# What you should do
A stretch of the entries below is to be set down exactly, running from the line with "before another. -/" through the line with "def dmDst (w", both included, and no other line.
START The input
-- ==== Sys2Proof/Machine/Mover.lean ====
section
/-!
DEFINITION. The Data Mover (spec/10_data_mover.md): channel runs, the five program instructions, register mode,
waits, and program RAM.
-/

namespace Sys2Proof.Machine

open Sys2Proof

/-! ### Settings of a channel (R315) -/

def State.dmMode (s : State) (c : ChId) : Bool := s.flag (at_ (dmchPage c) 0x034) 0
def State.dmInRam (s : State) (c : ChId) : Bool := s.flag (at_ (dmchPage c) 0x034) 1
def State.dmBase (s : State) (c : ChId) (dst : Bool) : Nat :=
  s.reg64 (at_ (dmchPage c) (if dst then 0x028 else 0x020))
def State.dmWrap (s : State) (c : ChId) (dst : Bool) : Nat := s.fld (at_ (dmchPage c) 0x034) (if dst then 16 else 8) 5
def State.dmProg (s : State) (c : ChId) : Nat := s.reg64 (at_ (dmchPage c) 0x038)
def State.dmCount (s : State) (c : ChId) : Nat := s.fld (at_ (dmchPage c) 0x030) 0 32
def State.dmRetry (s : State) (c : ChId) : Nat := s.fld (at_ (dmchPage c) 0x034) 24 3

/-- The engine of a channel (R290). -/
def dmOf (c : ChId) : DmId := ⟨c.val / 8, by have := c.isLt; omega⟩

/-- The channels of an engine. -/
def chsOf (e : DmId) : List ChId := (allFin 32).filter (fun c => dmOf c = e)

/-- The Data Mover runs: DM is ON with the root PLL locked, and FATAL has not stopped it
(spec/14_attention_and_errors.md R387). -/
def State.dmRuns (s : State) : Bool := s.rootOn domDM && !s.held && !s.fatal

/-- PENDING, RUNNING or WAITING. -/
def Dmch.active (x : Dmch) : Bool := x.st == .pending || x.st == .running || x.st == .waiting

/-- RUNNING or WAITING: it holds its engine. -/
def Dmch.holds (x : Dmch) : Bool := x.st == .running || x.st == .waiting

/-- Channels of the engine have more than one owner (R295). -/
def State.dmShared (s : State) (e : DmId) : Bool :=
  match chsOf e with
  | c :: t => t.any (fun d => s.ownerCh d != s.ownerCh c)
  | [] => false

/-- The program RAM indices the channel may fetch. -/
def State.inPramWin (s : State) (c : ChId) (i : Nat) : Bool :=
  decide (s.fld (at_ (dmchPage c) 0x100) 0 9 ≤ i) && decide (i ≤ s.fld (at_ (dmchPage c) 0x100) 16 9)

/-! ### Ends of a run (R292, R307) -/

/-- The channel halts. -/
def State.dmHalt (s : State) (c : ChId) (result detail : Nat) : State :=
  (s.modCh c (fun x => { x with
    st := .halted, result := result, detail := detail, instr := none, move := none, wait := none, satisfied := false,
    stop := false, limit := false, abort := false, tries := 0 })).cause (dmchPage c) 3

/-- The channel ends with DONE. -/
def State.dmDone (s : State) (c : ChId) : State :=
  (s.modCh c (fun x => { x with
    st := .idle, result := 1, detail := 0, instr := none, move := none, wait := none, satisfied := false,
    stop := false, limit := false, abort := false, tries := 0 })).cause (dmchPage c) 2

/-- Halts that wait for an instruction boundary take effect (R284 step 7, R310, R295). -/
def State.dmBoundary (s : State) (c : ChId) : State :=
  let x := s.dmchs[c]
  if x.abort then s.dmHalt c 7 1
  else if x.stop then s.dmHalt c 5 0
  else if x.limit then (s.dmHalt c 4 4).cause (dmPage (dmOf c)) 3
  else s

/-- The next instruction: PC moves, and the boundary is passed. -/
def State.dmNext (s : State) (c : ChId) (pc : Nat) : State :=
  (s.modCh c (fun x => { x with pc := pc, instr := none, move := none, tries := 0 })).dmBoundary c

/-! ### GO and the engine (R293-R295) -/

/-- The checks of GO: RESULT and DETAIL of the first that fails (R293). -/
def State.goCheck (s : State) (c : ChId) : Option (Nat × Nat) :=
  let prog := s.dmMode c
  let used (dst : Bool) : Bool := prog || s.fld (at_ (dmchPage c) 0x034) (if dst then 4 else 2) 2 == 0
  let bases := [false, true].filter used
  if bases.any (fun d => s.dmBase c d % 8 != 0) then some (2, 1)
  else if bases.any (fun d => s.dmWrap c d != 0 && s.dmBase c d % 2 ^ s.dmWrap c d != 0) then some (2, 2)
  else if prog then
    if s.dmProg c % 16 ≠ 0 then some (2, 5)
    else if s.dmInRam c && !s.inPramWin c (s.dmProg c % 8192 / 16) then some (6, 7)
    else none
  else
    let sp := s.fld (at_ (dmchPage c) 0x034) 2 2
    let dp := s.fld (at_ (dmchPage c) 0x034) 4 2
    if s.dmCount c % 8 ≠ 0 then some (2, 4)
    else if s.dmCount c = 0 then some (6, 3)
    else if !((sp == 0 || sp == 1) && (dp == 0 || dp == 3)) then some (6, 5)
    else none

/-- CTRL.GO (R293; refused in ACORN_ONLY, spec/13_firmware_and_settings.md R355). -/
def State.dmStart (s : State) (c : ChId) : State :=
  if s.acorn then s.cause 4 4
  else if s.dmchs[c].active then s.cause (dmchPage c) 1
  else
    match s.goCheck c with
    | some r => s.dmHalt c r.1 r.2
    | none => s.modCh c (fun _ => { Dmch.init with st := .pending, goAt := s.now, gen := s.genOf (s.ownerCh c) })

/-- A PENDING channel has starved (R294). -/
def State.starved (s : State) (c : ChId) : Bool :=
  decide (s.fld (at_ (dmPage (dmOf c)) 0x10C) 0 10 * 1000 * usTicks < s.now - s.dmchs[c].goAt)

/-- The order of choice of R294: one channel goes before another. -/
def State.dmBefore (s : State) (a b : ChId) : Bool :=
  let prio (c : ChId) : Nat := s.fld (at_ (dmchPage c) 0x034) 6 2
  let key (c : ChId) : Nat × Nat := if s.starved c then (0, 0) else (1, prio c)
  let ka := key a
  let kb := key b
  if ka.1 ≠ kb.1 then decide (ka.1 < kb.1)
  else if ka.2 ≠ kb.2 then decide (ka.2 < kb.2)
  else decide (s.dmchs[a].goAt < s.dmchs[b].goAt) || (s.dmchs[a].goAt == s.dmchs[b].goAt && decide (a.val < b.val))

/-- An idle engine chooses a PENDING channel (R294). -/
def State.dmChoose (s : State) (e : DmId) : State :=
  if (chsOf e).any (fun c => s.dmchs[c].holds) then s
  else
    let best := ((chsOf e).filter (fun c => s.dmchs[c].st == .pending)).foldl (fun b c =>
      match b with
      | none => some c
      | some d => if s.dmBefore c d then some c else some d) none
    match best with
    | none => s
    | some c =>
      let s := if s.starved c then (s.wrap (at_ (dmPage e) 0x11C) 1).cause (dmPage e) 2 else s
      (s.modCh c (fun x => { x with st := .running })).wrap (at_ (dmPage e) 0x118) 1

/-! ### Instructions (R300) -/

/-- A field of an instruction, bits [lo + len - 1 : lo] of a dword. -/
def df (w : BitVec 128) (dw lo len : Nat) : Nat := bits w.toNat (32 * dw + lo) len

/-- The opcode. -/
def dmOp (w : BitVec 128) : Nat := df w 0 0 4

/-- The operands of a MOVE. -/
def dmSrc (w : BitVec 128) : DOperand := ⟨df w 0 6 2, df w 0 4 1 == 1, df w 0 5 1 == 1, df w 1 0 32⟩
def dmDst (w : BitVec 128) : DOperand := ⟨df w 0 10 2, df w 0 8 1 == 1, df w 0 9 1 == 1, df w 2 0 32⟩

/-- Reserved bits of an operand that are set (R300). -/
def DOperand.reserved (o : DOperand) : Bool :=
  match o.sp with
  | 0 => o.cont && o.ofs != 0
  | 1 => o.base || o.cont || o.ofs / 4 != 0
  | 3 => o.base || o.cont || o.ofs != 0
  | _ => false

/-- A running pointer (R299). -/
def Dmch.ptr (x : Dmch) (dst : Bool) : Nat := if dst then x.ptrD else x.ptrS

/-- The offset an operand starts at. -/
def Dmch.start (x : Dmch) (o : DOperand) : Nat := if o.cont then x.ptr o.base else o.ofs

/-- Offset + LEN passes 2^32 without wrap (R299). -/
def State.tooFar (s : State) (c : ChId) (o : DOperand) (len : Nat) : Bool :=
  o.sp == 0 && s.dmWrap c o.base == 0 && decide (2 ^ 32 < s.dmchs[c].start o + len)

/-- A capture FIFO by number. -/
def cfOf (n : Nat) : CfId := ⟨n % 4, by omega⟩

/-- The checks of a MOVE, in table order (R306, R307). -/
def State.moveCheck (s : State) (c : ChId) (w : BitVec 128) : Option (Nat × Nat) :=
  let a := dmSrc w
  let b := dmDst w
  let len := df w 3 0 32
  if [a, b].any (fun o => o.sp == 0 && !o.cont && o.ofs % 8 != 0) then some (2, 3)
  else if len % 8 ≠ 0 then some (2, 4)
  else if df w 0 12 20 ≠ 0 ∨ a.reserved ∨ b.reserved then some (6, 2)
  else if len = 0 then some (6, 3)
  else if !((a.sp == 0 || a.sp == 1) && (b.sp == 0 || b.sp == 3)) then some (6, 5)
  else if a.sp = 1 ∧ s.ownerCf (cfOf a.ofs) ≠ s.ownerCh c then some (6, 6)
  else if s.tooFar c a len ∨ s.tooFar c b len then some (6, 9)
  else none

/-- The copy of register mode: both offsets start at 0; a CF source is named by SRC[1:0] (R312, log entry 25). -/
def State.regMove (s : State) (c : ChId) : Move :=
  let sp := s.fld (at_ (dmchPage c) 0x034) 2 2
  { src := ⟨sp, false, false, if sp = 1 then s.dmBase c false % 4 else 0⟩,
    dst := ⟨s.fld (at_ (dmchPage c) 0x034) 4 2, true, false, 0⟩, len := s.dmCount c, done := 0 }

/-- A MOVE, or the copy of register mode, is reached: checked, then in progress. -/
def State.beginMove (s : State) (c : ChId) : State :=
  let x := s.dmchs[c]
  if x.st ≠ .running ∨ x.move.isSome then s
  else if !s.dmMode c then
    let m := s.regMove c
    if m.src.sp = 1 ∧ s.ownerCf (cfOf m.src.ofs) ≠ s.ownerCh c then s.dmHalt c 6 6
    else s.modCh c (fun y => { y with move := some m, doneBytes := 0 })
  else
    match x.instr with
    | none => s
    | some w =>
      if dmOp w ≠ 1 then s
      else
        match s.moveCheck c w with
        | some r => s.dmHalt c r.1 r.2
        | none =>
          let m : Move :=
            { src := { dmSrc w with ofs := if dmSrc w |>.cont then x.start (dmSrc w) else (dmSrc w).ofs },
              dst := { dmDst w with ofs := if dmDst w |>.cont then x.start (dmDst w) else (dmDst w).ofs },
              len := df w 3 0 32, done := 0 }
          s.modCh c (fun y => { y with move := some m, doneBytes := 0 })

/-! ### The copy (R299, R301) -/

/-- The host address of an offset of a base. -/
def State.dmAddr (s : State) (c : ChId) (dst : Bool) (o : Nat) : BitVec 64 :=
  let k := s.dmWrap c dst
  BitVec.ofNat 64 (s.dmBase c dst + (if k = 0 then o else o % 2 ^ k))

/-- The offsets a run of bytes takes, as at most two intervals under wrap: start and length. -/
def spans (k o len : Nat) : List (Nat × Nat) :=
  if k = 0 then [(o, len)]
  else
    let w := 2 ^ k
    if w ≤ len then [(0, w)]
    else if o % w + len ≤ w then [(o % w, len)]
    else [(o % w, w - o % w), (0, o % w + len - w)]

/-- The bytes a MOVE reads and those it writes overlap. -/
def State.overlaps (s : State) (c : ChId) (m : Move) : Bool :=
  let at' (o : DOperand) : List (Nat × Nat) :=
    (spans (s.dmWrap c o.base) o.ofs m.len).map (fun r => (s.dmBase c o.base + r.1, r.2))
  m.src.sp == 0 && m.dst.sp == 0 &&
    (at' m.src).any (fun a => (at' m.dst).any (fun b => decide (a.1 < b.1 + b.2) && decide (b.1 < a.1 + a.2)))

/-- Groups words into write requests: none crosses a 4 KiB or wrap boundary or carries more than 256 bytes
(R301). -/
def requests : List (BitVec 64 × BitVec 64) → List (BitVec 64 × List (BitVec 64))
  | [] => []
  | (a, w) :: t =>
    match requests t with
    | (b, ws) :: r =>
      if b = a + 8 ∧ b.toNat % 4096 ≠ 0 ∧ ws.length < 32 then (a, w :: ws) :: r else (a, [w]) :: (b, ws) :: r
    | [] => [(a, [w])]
END The input
# Solution to this exercise
/-- The order of choice of R294: one channel goes before another. -/
def State.dmBefore (s : State) (a b : ChId) : Bool :=
  let prio (c : ChId) : Nat := s.fld (at_ (dmchPage c) 0x034) 6 2
  let key (c : ChId) : Nat × Nat := if s.starved c then (0, 0) else (1, prio c)
  let ka := key a
  let kb := key b
  if ka.1 ≠ kb.1 then decide (ka.1 < kb.1)
  else if ka.2 ≠ kb.2 then decide (ka.2 < kb.2)
  else decide (s.dmchs[a].goAt < s.dmchs[b].goAt) || (s.dmchs[a].goAt == s.dmchs[b].goAt && decide (a.val < b.val))

/-- An idle engine chooses a PENDING channel (R294). -/
def State.dmChoose (s : State) (e : DmId) : State :=
  if (chsOf e).any (fun c => s.dmchs[c].holds) then s
  else
    let best := ((chsOf e).filter (fun c => s.dmchs[c].st == .pending)).foldl (fun b c =>
      match b with
      | none => some c
      | some d => if s.dmBefore c d then some c else some d) none
    match best with
    | none => s
    | some c =>
      let s := if s.starved c then (s.wrap (at_ (dmPage e) 0x11C) 1).cause (dmPage e) 2 else s
      (s.modCh c (fun x => { x with st := .running })).wrap (at_ (dmPage e) 0x118) 1

/-! ### Instructions (R300) -/

/-- A field of an instruction, bits [lo + len - 1 : lo] of a dword. -/
def df (w : BitVec 128) (dw lo len : Nat) : Nat := bits w.toNat (32 * dw + lo) len

/-- The opcode. -/
def dmOp (w : BitVec 128) : Nat := df w 0 0 4

/-- The operands of a MOVE. -/
def dmSrc (w : BitVec 128) : DOperand := ⟨df w 0 6 2, df w 0 4 1 == 1, df w 0 5 1 == 1, df w 1 0 32⟩
def dmDst (w : BitVec 128) : DOperand := ⟨df w 0 10 2, df w 0 8 1 == 1, df w 0 9 1 == 1, df w 2 0 32⟩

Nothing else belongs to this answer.